Is there any solution to extract rows from text (JSON)? I couldn't find an appropriate rapid miner operater.

From a database table I get text data (JSON Array) from a column of the type BLOB.
Data like this:
[{"timestamp":1368525704,"event_type":"dom.movement","cursor_x":"671","cursor_y":"452"},
{"timestamp":1368525704,"event_type":"dom.movement","cursor_x":"657","cursor_y":"462"},
{...},
{...}]


I now want to extract each {...} as a row with columns split by the "," char. At the and I want to get a table like this:
timestampevent_typecursor_xcursor_y
1368525704dom.movement671452
1368525704dom.movement657462
............
How can I transform the JSON Array into rows?

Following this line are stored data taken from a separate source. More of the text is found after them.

/-- A tick reads of `BUF` the byte at `buf_addr` alone, and nothing of what is to come. -/
theorem tick_around (h : tick rst hold s = .next t)
    (hread : ∀ a, s.bufAddr rst hold = some a → bufRead m a = bufRead s.buf a) :
    tick rst hold (s.around m s.offer ms) = .next (t.around m t.offer ms) := by
  by_cases hp : rst = false ∧ s.ph ≠ .idle
  · obtain ⟨rfl, hp⟩ := hp
    rw [tick_busy_offer h hp]
    exact tick_busy_around h hp hread
  obtain ⟨rfl, rfl⟩ | ⟨rfl, hi, ho, rfl⟩ | ⟨rfl, hi, w, i, ho, hd, he⟩ | ⟨hr, hb, -⟩ | ⟨hr, hb, -⟩ | ⟨hr, hb, -⟩ :=
    tick_cases h
  · rfl
  · exact tick_idle (s := t.around m t.offer ms) hi ho hold
  · have hoffer : t.offer = none := by rw [exec_frame he]; rfl
    rw [tick_accept (s := s.around m s.offer ms) hi ho, accept_ok hd, hoffer]
    refine exec_around (s := s.takeOffer) he fun len hlen hoe hl => ?_
    subst hlen
    exact hread 0 (bufAddr_accept hi ho hd hoe hl)
  · exact absurd ⟨hr, hb⟩ hp
  · exact absurd ⟨hr, by simp [hb]⟩ hp
  · exact absurd ⟨hr, by simp [hb]⟩ hp

/-- Settles O40: the tick with the other buffer. -/
theorem readsOnlyAddressedByte : Obligations.ReadsOnlyAddressedByte := by
  intro s t rst hold m ht hread h
  have htick := tick_of_step ht h
  obtain ⟨hr, hc, hm⟩ := ht
  obtain ⟨-, -, hmoves⟩ := tick_frame htick
  have hother := tick_around (ms := s.popMove.moves) htick hread
  have ht : t.around m t.offer s.popMove.moves = { t with buf := m } := by rw [← hmoves]; rfl
  exact (step_tick (s := { s with buf := m }) hr hc hm).trans (hother.trans (congrArg _ ht))

/-- Settles O8: the tick with the other offer. -/
theorem offerWaitsWhileBusy : Obligations.OfferWaitsWhileBusy := by
  refine ⟨fun s hold => step_idle, fun s t hold o ht hp h => ⟨by simp [State.cmdReady, hp], ?_⟩⟩
  have htick := tick_of_step ht h
  obtain ⟨hr, hc, hm⟩ := ht
  obtain ⟨-, hbuf, hmoves⟩ := tick_frame htick
  have hother := tick_busy_around (m := s.popMove.buf) (o := o) (ms := s.popMove.moves) htick hp fun _ _ => rfl
  have ht : t.around s.popMove.buf o s.popMove.moves = { t with offer := o } := by rw [← hbuf, ← hmoves]; rfl
  exact (step_tick (s := { s with offer := o }) hr hc hm).trans (hother.trans (congrArg _ ht))

/-! ### The port of `IE` -/

/-- No command is taken when none is offered, or by a busy block. -/
theorem commandTaken_none (h : s.offer = none ∨ s.ph ≠ .idle) : s.commandTaken false = none := by
  obtain h | h := h
  · simp [State.commandTaken, h]
  · simp [State.commandTaken, State.cmdReady, h]

/-- The port in a tick of an idle block: 0 when the guard is taken. -/
theorem ieWrite_idle (hp : s.ph = .idle) :
    s.ieWrite false hold = if s.takesGuard false then some false else none := by
  simp [State.ieWrite, hp]

/-- The port in a tick of a busy block that accepts nothing: the saved value when the guard is released. -/
theorem ieWrite_transmitting (hp : s.ph = .transmitting) (hh : (hold && s.ie) = false) :
    s.ieWrite false hold =
      if s.cfg.p ≤ s.tcnt + 1 ∧ s.bitn.toNat ≤ 1 ∧ s.rem = 0 ∧ s.guard = true then some s.savedIe else none := by
  have htaken := commandTaken_none (s := s) (.inr (by simp [hp]))
  simp [State.ieWrite, State.takesGuard, State.effectiveHold, State.lastTickOfByte, State.lastTickOfBit, htaken, hp, hh,
    and_assoc]

/-- The port in a tick that freezes the block or finds it in `LATCHED`: nothing. -/
theorem ieWrite_none (hp : s.ph ≠ .idle) (h : s.ph = .latched ∨ (hold && s.ie) = true) :
    s.ieWrite false hold = none := by
  have htaken := commandTaken_none (s := s) (.inr hp)
  obtain h | h := h
  · simp [State.ieWrite, State.takesGuard, htaken, h]
  · simp [State.ieWrite, State.takesGuard, State.effectiveHold, State.busy, htaken, h, hp]

/-- Acceptance writes `IE` as the port says. -/
theorem exec_ie (hp : s.ph = .idle) (ho : s.commandTaken false = some i) (he : exec i s.takeOffer = .next t) :
    t.ie = (s.ieWrite false hold).getD s.ie := by
  rw [ieWrite_idle hp]
  obtain ⟨rfl, rfl⟩ | ⟨level, rfl, -, rfl⟩ | ⟨hue, rfl, -, -, rfl⟩ |
    ⟨-, ⟨v, rfl⟩ | ⟨r, g, b, rfl⟩ | ⟨hue, rfl, -⟩, _, _, _, rfl⟩ | ⟨-, _, ⟨rfl, -⟩ | ⟨rfl, -⟩, rfl⟩ |
    ⟨hoe, len, rfl, hl, rfl⟩ | ⟨hoe, n, rfl, hn, hm, rfl⟩ := exec_cases he
  case inr.inr.inr.inr.inr.inl =>
    have htakes : s.takesGuard false = true := by simpa [State.takesGuard, ho, show s.oe = true from hoe] using hl
    simp [htakes]
  case inr.inr.inr.inr.inr.inr =>
    have htakes : s.takesGuard false = true := by
      simpa [State.takesGuard, ho, show s.oe = true from hoe] using ⟨hn, hm⟩
    simp [htakes]
  all_goals simp [State.takesGuard, ho]

/-- A tick in `TRANSMITTING` that nothing freezes writes `IE` as the port says. -/
theorem txTick_ie (hp : s.ph = .transmitting) (hh : (hold && s.ie) = false) (he : s.txTick = .ok t) :
    t.ie = (s.ieWrite false hold).getD s.ie := by
  rw [ieWrite_transmitting hp hh]
  obtain ⟨hl, rfl⟩ | ⟨hl, he⟩ := txTick_cases he
  · simp [Nat.not_le.2 hl]
  obtain ⟨hb, rfl⟩ | ⟨hb, hr, b, u, hu, rfl⟩ | ⟨hb, hr, rfl⟩ := bitEnd_cases he
  · simp [Nat.not_le.2 hb]
  · rw [nextByte_frame hu, if_neg fun ⟨_, _, hrem, _⟩ => count_pos_iff.1 hr hrem]
    rfl
  · have hrem : s.rem = 0 := count_eq_zero hr
    rw [endOfBytes_eq]
    cases hg : s.guard <;> simp [Nat.le_of_not_lt hl, Nat.le_of_not_lt hb, hrem]

/-- A tick writes `IE` exactly as the port says. -/
theorem tick_ie (h : tick rst hold s = .next t) : t.ie = (s.ieWrite rst hold).getD s.ie := by
  obtain ⟨rfl, rfl⟩ | ⟨rfl, hp, ho, rfl⟩ | ⟨rfl, hp, w, i, ho, hd, he⟩ | ⟨rfl, hp, hh, rfl⟩ | ⟨rfl, hp, hh, he⟩ |
    ⟨rfl, hp, hh, rfl⟩ := tick_cases h
  · cases hg : s.guard <;> simp [State.ieWrite, hg]
  · simp [ieWrite_idle hp, State.takesGuard, commandTaken_none (.inl ho)]
  · exact exec_ie hp (commandTaken_accept hp ho hd) he
  · simp [ieWrite_none hp (.inr hh)]
  · exact txTick_ie hp hh he
  · rw [latchTick_frame, ieWrite_none (by simp [hp]) (.inl hp)]
    rfl

/-- Settles O39: the ticks by the port; of the host's moves the write of `IE` alone writes it. -/
theorem interruptEnablePort : Obligations.InterruptEnablePort := by
  refine ⟨fun s t rst hold ht h => tick_ie (s := s.popMove) (tick_of_step ht h), fun s t m ms hh hm h => ?_⟩
  rw [step_host hh] at h
  obtain ⟨w, -, ⟨-, rfl⟩ | ⟨-, rfl⟩⟩ | ⟨v, hv, hg, rfl⟩ | ⟨a, v, b, -, -, -, rfl⟩ | ⟨rst, hold, ht, -⟩ :=
    runMove_cases h
  · exact .inl rfl
  · exact .inl rfl
  · exact .inr ⟨v, hv, hg, rfl⟩
  · exact .inl rfl
  · exact absurd ht (hm rst hold)

end Sys2Proof.Machine
end

section
/-! PROOFS. The receiver-side reading: what a well-formed profile reads as, which traces are `Indeterminate`, and the
trace of a byte list read back (spec/30_encoding.md rules R97 to R102, spec/70_reset_and_hazards.md rule R248). -/

namespace Sys2Proof.Machine

variable {c : Config} {b : Bool} {h l k : Nat} {t : Trace}

/-! ### Pulses and latches of a well-formed profile -/

/-- A HIGH of at most 500 nanoseconds is a 0 (R97). -/
theorem bitOf_zero (h1 : 1 ≤ h) (h2 : h * 1000000000 ≤ 500 * c.fClk) : bitOf c h = some false := if_pos ⟨h1, h2⟩

/-- A HIGH of at least 625 nanoseconds is a 1 (R97). -/
theorem bitOf_one (h1 : 625 * c.fClk ≤ h * 1000000000) : bitOf c h = some true := by
  have hn : ¬ (1 ≤ h ∧ h * 1000000000 ≤ 500 * c.fClk) := by omega
  rw [bitOf, if_neg hn, if_pos h1]

/-- A HIGH between the two is no bit (R97). -/
theorem bitOf_none (h1 : 500 * c.fClk < h * 1000000000) (h2 : h * 1000000000 < 625 * c.fClk) : bitOf c h = none := by
  rw [bitOf, if_neg (by omega), if_neg (by omega)]

/-- A LOW up to `LOW_MAX` is a pause (R99). -/
theorem lowClass_goesOn (hl : l ≤ c.lowMax) : lowClass c l = .goesOn := if_pos hl

/-- A LOW of at least 281 microseconds is a latch (R99), `LOW_MAX` being shorter (R10). -/
theorem lowClass_latchLow (hm : c.lowMax * 1000000 < 281 * c.fClk) (hl : 281 * c.fClk ≤ l * 1000000) :
    lowClass c l = .latchLow := by
  rw [lowClass, if_neg (by omega), if_pos hl]

/-- So is every longer one. -/
theorem lowClass_add_latchLow (hm : c.lowMax * 1000000 < 281 * c.fClk) (hk : 281 * c.fClk ≤ k * 1000000) (l : Nat) :
    lowClass c (l + k) = .latchLow :=
  lowClass_latchLow hm (hk.trans (Nat.mul_le_mul_right _ (Nat.le_add_left k l)))

/-- A LOW between the two is neither (R99). -/
theorem lowClass_indeterminate (h1 : c.lowMax < l) (h2 : l * 1000000 < 281 * c.fClk) :
    lowClass c l = .indeterminate := by
  rw [lowClass, if_neg (by omega), if_neg (by omega)]

/-- The HIGH time of a bit reads as the bit. -/
theorem bitOf_highTicks (hc : c.WellFormed) (b : Bool) : bitOf c (highTicks c b) = some b := by
  obtain ⟨-, ⟨hh0, h0, h1, -, -⟩, -⟩ := hc
  cases b with
  | false => exact bitOf_zero hh0 h0
  | true => exact bitOf_one h1

/-- The LOW time of a bit reads as a pause. -/
theorem lowClass_lowTicks (hc : c.WellFormed) (b : Bool) : lowClass c (c.p - highTicks c b) = .goesOn := by
  obtain ⟨⟨hf, -⟩, ⟨hh0, h0, h1, -, hp⟩, -, -, ⟨hlow, -⟩⟩ := hc
  refine lowClass_goesOn ?_
  cases b with
  | false => exact show c.p - c.h0 ≤ c.lowMax by omega
  | true => exact show c.p - c.h1 ≤ c.lowMax by omega

/-- Settles O51: the bounds of R4 to R10 are those of the reading. -/
theorem profileReadsBack : Obligations.ProfileReadsBack := by
  intro c hc
  have hhigh := bitOf_highTicks hc
  have hgap := lowClass_lowTicks hc
  obtain ⟨-, -, ⟨hstream, hclear⟩, -, ⟨hlow, hmax⟩⟩ := hc
  exact ⟨hhigh false, hhigh true, hgap false, hgap true,
    lowClass_goesOn hlow, lowClass_latchLow hmax hstream, lowClass_latchLow hmax hclear,
    fun l k hk => lowClass_add_latchLow hmax hk l, fun l ⟨h1, h2⟩ => by omega⟩

/-- Settles O56: a HIGH time of a 0 is at least one tick, one of a 1 lasts longer than one at 2 MHz, and a LOW
follows. -/
theorem slowestClock : Obligations.SlowestClock := by
  refine ⟨fun c ⟨_, ⟨hh0, h0, h1, _, hp⟩, _⟩ => ⟨by omega, hh0, by omega, by omega⟩, by decide, rfl, rfl, rfl, rfl⟩

/-! ### Indeterminate traces -/

/-- What cannot be read cannot be read after any number of pulses. -/
theorem readPulses_pulses_none (ht : readPulses c t = none) (pulses : List (Nat × Nat)) :
    readPulses c (pulses.flatMap (fun x => [⟨.high, x.1⟩, ⟨.low, x.2⟩]) ++ t) = none := by
  induction pulses with
  | nil => exact ht
  | cons x pulses ih => exact readPulses_pulse_none ih x.1 x.2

I tried "Extract Document" -> "Cut Document" with RegEx \{(.*?)\} -> "Documents To Data". This works, but "Extract Document" extracts only one doc/row specified by the "example index" param.

Best,
Micha

Answers

  • JEdward
    JEdward New Altair Community Member
    Have you tried JSON to XML then connecting that to a Write Document operator & connecting the file output port to a Read XML operator? 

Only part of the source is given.